The Biosecurity Act 2015 and our shared responsibilities

The Biosecurity Act 2015 has been designed to align with biosecurity legislation across Australia. The broad objectives for biosecurity in NSW are to manage biosecurity risks from animal and plant pests and diseases, weeds and contaminants by:

  • preventing their entry into NSW;
  • quickly finding, containing and eradicating any new entries; and
  • effectively minimising the impacts of those pests, diseases, weeds and contaminants that cannot be eradicated through robust management arrangements.

Council's responsibilities and obligations

Bega Valley Shire Council is a Local Control Authority under the Biosecurity Act 2015 and is responsible for administering the biosecurity risk from weeds in a shire that covers approximately 6200 square kilometres.

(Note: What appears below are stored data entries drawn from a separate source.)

-- ==== Sys2Proof/Laws/KeptCommands.lean ====
section
/-! SUPPORT. Laws/KeptCommands.lean: the commands that reach several units keep what Laws/Kept.lean names. -/

set_option linter.unusedTactic false
set_option linter.unreachableTactic false

namespace Sys2Proof.Machine

theorem State.dealUp_kept {z s : State} (h : Nat) (i : QItem) (hs : Kept z s) : Kept z (State.dealUp s h i) := by
  unfold State.dealUp
  repeat' first
    | with_reducible assumption | intro _ | with_reducible apply State.sendPacket_kept
    | with_reducible apply State.replyLeaves_kept | refine Kept.of_pair (by with_reducible assumption) ?_ | split
    | dsimp only

theorem State.sendUp_kept {z s : State} (h : Nat) (hs : Kept z s) : Kept z (State.sendUp s h) := by
  unfold State.sendUp
  repeat' first
    | with_reducible assumption | intro _ | refine State.choose_kept _ _ ?_ _ _ _ (by with_reducible assumption)
    | with_reducible apply State.dealPacket_kept | with_reducible apply State.modLink_kept
    | with_reducible apply State.dealUp_kept | with_reducible apply State.takeHead_kept
    | with_reducible apply Kept.ite | split | dsimp only

theorem State.sendSwitch_kept {z s : State} (p : Nat) (hs : Kept z s) : Kept z (State.sendSwitch s p) := by
  unfold State.sendSwitch
  repeat' first
    | with_reducible assumption | intro _ | refine State.choose_kept _ _ ?_ _ _ _ (by with_reducible assumption)
    | with_reducible apply State.takeHead_kept | with_reducible apply State.gateDiscard_kept
    | with_reducible apply State.ethTransmit_kept | with_reducible apply State.ethToHost_kept
    | with_reducible apply Kept.ite | split | dsimp only

theorem State.spiLeaves_kept {z s : State} (hs : Kept z s) : Kept z (State.spiLeaves s) := by
  unfold State.spiLeaves
  repeat' first
    | with_reducible assumption | intro _ | with_reducible apply State.emit_kept | simp only [Kept.mk_iff]
    | with_reducible apply Kept.parts | with_reducible apply State.replyLeaves_kept
    | refine Kept.of_pair (by with_reducible assumption) ?_ | split | dsimp only

theorem State.flushReplies_kept {z s : State} (a : Nat) (tr : Transport) (hs : Kept z s) :
    Kept z (State.flushReplies s a tr) := by
  unfold State.flushReplies
  repeat' first
    | with_reducible assumption | intro _ | with_reducible apply State.each_kept
    | with_reducible apply State.spiLeaves_kept | with_reducible apply State.usbLeaves_kept
    | with_reducible apply State.dealUp_kept | with_reducible apply State.takeHead_kept
    | with_reducible apply Kept.ite | split | dsimp only

theorem State.powerRefused_kept {z s : State} (a : Nat) (code : Nat) (target : Nat) (hs : Kept z s) :
    Kept z (State.powerRefused s a code target) := by
  unfold State.powerRefused
  repeat' first
    | with_reducible assumption | intro _ | with_reducible apply State.bump_kept
    | with_reducible apply State.setReg_kept | with_reducible apply State.raise_kept | with_reducible apply Kept.ite
    | dsimp only

theorem State.powerClear_kept {z s : State} (hs : Kept z s) : Kept z (State.powerClear s) := by
  unfold State.powerClear
  repeat' first
    | with_reducible assumption | intro _ | with_reducible apply State.put_kept | simp only [Kept.mk_iff]
    | with_reducible apply Kept.parts | dsimp only

theorem State.powerEnd_kept {z s : State} (code : Nat) (hs : Kept z s) : Kept z (State.powerEnd s code) := by
  unfold State.powerEnd
  repeat' first
    | with_reducible assumption | intro _ | with_reducible apply State.complete_kept
    | with_reducible apply State.powerRefused_kept | with_reducible apply State.powerClear_kept | split | dsimp only

theorem State.powerReply_kept {z s : State} (a : Nat) (tr : Transport) (f : Frame) (result : Nat) (code : Nat) (hs :
    Kept z s) : Kept z (State.powerReply s a tr f result code) := by
  unfold State.powerReply
  repeat' first
    | with_reducible assumption | intro _ | with_reducible apply State.powerRefused_kept
    | with_reducible apply State.reply_kept | with_reducible apply Kept.ite | dsimp only

theorem State.powerEnter_kept {z s : State} (a : Nat) (tr : Transport) (f : Frame) (hs : Kept z s) :
    Kept z (State.powerEnter s a tr f) := by
  unfold State.powerEnter
  repeat' first
    | with_reducible assumption | intro _ | with_reducible apply State.powerReply_kept
    | with_reducible apply State.put_kept | with_reducible apply State.powerEnd_kept
    | with_reducible apply State.openNp_kept | simp only [Kept.mk_iff] | with_reducible apply Kept.parts
    | with_reducible apply Kept.ite | split | dsimp only

theorem execPowerEnter_kept {z s : State} (a : Agent) (t : Transport) (tag : Byte) (target : Word) (hs : Kept z s) :
    KeptBy z (execPowerEnter a t tag target s) := by
  unfold execPowerEnter
  repeat' first
    | with_reducible apply KeptBy.next | with_reducible apply KeptBy.ite | with_reducible assumption | intro _
    | with_reducible apply State.arrive_kept | with_reducible apply State.powerEnter_kept | dsimp only

theorem State.powerQuery_kept {z s : State} (a : Nat) (tr : Transport) (f : Frame) (hs : Kept z s) :
    Kept z (State.powerQuery s a tr f) := by
  unfold State.powerQuery
  repeat' first
    | with_reducible assumption | intro _ | with_reducible apply State.reply_kept | dsimp only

Under the Biosecurity Act 2015, Council has a legal obligation to manage the biosecurity risk posed or likley to be posed by reducing the impacts of Priority Weeds on human health, the economy, community and environment.

These obligations are met through programs conducted by Council staff and funded by Council and the NSW Department of Primary Industries to:

  • control Priority Weeds on Council managed lands including almost 2500kms of high risk pathways and roads,
  • inspect and control weeds on over 270 high risk sites,
  • inspect private lands to ensure that owners of land carry out their obligations to manage the Biosecurity Risk as imposed under the Act by controlling Priority Weeds, and
  • inspect public and crown land sites to ensure the owner carries out their obligation to manage the weed biosecurity risk by controlling priority weeds.

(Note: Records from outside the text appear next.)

-- ==== Sys2Proof/Laws/State.lean ====
section
/-! SUPPORT. Laws/State.lean: what each elementary update leaves of every part of the state, and what a field reads after
a write of it, of another field of its register, and of another register. -/
namespace Sys2Proof.Machine

variable (s : State)

@[simp] theorem State.setReg_pending (a v : Nat) : (s.setReg a v).pending = s.pending := rfl
@[simp] theorem State.setReg_out (a v : Nat) : (s.setReg a v).out = s.out := rfl
@[simp] theorem State.setReg_free (a v : Nat) : (s.setReg a v).free = s.free := rfl
@[simp] theorem State.setReg_clock (a v : Nat) : (s.setReg a v).clock = s.clock := rfl
@[simp] theorem State.setReg_router (a v : Nat) : (s.setReg a v).router = s.router := rfl
@[simp] theorem State.setReg_img (a v : Nat) : (s.setReg a v).img = s.img := rfl
@[simp] theorem State.setReg_mgmt (a v : Nat) : (s.setReg a v).mgmt = s.mgmt := rfl
@[simp] theorem State.setReg_arb (a v : Nat) : (s.setReg a v).arb = s.arb := rfl
@[simp] theorem State.setReg_spiQ (a v : Nat) : (s.setReg a v).spiQ = s.spiQ := rfl
@[simp] theorem State.setReg_usbQ (a v : Nat) : (s.setReg a v).usbQ = s.usbQ := rfl
@[simp] theorem State.setReg_logs (a v : Nat) : (s.setReg a v).logs = s.logs := rfl
@[simp] theorem State.setReg_own (a v : Nat) : (s.setReg a v).own = s.own := rfl
@[simp] theorem State.setReg_pwr (a v : Nat) : (s.setReg a v).pwr = s.pwr := rfl
@[simp] theorem State.setReg_links (a v : Nat) : (s.setReg a v).links = s.links := rfl
@[simp] theorem State.setReg_mainLost (a v : Nat) : (s.setReg a v).mainLost = s.mainLost := rfl
@[simp] theorem State.setReg_eyes (a v : Nat) : (s.setReg a v).eyes = s.eyes := rfl
@[simp] theorem State.setReg_bc (a v : Nat) : (s.setReg a v).bc = s.bc := rfl
@[simp] theorem State.setReg_sr (a v : Nat) : (s.setReg a v).sr = s.sr := rfl
@[simp] theorem State.setReg_pl (a v : Nat) : (s.setReg a v).pl = s.pl := rfl
@[simp] theorem State.setReg_px (a v : Nat) : (s.setReg a v).px = s.px := rfl
@[simp] theorem State.setReg_oa (a v : Nat) : (s.setReg a v).oa = s.oa := rfl
@[simp] theorem State.setReg_rails (a v : Nat) : (s.setReg a v).rails = s.rails := rfl
@[simp] theorem State.setReg_et (a v : Nat) : (s.setReg a v).et = s.et := rfl
@[simp] theorem State.setReg_us (a v : Nat) : (s.setReg a v).us = s.us := rfl
@[simp] theorem State.setReg_wd (a v : Nat) : (s.setReg a v).wd = s.wd := rfl
@[simp] theorem State.setReg_tc (a v : Nat) : (s.setReg a v).tc = s.tc := rfl
@[simp] theorem State.setReg_ef (a v : Nat) : (s.setReg a v).ef = s.ef := rfl

@[simp] theorem State.passTurn_pending (a : Nat) : (s.passTurn a).pending = s.pending := rfl
@[simp] theorem State.passTurn_out (a : Nat) : (s.passTurn a).out = s.out := rfl
@[simp] theorem State.passTurn_free (a : Nat) : (s.passTurn a).free = s.free := rfl
@[simp] theorem State.passTurn_regs (a : Nat) : (s.passTurn a).regs = s.regs := rfl
@[simp] theorem State.passTurn_clock (a : Nat) : (s.passTurn a).clock = s.clock := rfl
@[simp] theorem State.passTurn_router (a : Nat) : (s.passTurn a).router = s.router := rfl
@[simp] theorem State.passTurn_img (a : Nat) : (s.passTurn a).img = s.img := rfl
@[simp] theorem State.passTurn_mgmt (a : Nat) : (s.passTurn a).mgmt = s.mgmt := rfl
@[simp] theorem State.passTurn_spiQ (a : Nat) : (s.passTurn a).spiQ = s.spiQ := rfl
@[simp] theorem State.passTurn_usbQ (a : Nat) : (s.passTurn a).usbQ = s.usbQ := rfl
@[simp] theorem State.passTurn_logs (a : Nat) : (s.passTurn a).logs = s.logs := rfl
@[simp] theorem State.passTurn_own (a : Nat) : (s.passTurn a).own = s.own := rfl
@[simp] theorem State.passTurn_pwr (a : Nat) : (s.passTurn a).pwr = s.pwr := rfl
@[simp] theorem State.passTurn_links (a : Nat) : (s.passTurn a).links = s.links := rfl
@[simp] theorem State.passTurn_mainLost (a : Nat) : (s.passTurn a).mainLost = s.mainLost := rfl
@[simp] theorem State.passTurn_eyes (a : Nat) : (s.passTurn a).eyes = s.eyes := rfl
@[simp] theorem State.passTurn_bc (a : Nat) : (s.passTurn a).bc = s.bc := rfl
@[simp] theorem State.passTurn_sr (a : Nat) : (s.passTurn a).sr = s.sr := rfl
@[simp] theorem State.passTurn_pl (a : Nat) : (s.passTurn a).pl = s.pl := rfl
@[simp] theorem State.passTurn_px (a : Nat) : (s.passTurn a).px = s.px := rfl
@[simp] theorem State.passTurn_oa (a : Nat) : (s.passTurn a).oa = s.oa := rfl
@[simp] theorem State.passTurn_rails (a : Nat) : (s.passTurn a).rails = s.rails := rfl
@[simp] theorem State.passTurn_et (a : Nat) : (s.passTurn a).et = s.et := rfl
@[simp] theorem State.passTurn_us (a : Nat) : (s.passTurn a).us = s.us := rfl
@[simp] theorem State.passTurn_wd (a : Nat) : (s.passTurn a).wd = s.wd := rfl
@[simp] theorem State.passTurn_tc (a : Nat) : (s.passTurn a).tc = s.tc := rfl
@[simp] theorem State.passTurn_ef (a : Nat) : (s.passTurn a).ef = s.ef := rfl
@[simp] theorem State.get_passTurn (a : Nat) (g : FRef) : (s.passTurn a).get g = s.get g := rfl
@[simp] theorem State.agent_passTurn (a b : Nat) : (s.passTurn a).agent b = s.agent b := rfl

@[simp] theorem State.put_pending (f : FRef) (v : Nat) : (s.put f v).pending = s.pending := rfl
@[simp] theorem State.put_out (f : FRef) (v : Nat) : (s.put f v).out = s.out := rfl
@[simp] theorem State.put_free (f : FRef) (v : Nat) : (s.put f v).free = s.free := rfl
@[simp] theorem State.put_clock (f : FRef) (v : Nat) : (s.put f v).clock = s.clock := rfl
@[simp] theorem State.put_router (f : FRef) (v : Nat) : (s.put f v).router = s.router := rfl
@[simp] theorem State.put_img (f : FRef) (v : Nat) : (s.put f v).img = s.img := rfl
@[simp] theorem State.put_mgmt (f : FRef) (v : Nat) : (s.put f v).mgmt = s.mgmt := rfl
@[simp] theorem State.put_arb (f : FRef) (v : Nat) : (s.put f v).arb = s.arb := rfl
@[simp] theorem State.put_spiQ (f : FRef) (v : Nat) : (s.put f v).spiQ = s.spiQ := rfl
@[simp] theorem State.put_usbQ (f : FRef) (v : Nat) : (s.put f v).usbQ = s.usbQ := rfl
@[simp] theorem State.put_logs (f : FRef) (v : Nat) : (s.put f v).logs = s.logs := rfl
@[simp] theorem State.put_own (f : FRef) (v : Nat) : (s.put f v).own = s.own := rfl
@[simp] theorem State.put_pwr (f : FRef) (v : Nat) : (s.put f v).pwr = s.pwr := rfl
@[simp] theorem State.put_links (f : FRef) (v : Nat) : (s.put f v).links = s.links := rfl
@[simp] theorem State.put_mainLost (f : FRef) (v : Nat) : (s.put f v).mainLost = s.mainLost := rfl
@[simp] theorem State.put_eyes (f : FRef) (v : Nat) : (s.put f v).eyes = s.eyes := rfl
@[simp] theorem State.put_bc (f : FRef) (v : Nat) : (s.put f v).bc = s.bc := rfl
@[simp] theorem State.put_sr (f : FRef) (v : Nat) : (s.put f v).sr = s.sr := rfl
@[simp] theorem State.put_pl (f : FRef) (v : Nat) : (s.put f v).pl = s.pl := rfl
@[simp] theorem State.put_px (f : FRef) (v : Nat) : (s.put f v).px = s.px := rfl
@[simp] theorem State.put_oa (f : FRef) (v : Nat) : (s.put f v).oa = s.oa := rfl
@[simp] theorem State.put_rails (f : FRef) (v : Nat) : (s.put f v).rails = s.rails := rfl
@[simp] theorem State.put_et (f : FRef) (v : Nat) : (s.put f v).et = s.et := rfl
@[simp] theorem State.put_us (f : FRef) (v : Nat) : (s.put f v).us = s.us := rfl
@[simp] theorem State.put_wd (f : FRef) (v : Nat) : (s.put f v).wd = s.wd := rfl
@[simp] theorem State.put_tc (f : FRef) (v : Nat) : (s.put f v).tc = s.tc := rfl
@[simp] theorem State.put_ef (f : FRef) (v : Nat) : (s.put f v).ef = s.ef := rfl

Council's Vegetation and Biosecurity Team is responsible for implementing these programs and takes a coordinated approach with residents, community groups and other agencies to control Priority Weeds on all lands in selected areas regardless of land tenure.

The aim of Council's biosecurity program is to:

  1. Raise awareness of the impact of weeds on biosecurity especially on agricultural lands, our bushland, foreshores and wetlands. This is achieved through communication between Council's Biosecurity Weed Officers and landholders, and through education about weeds and effective weed control techniques.
  2. Report new incursions and monitor and control where possible the spread of Priority Weeds and within the Shire.
  3. Protect biodiversity by controlling Priority Weeds.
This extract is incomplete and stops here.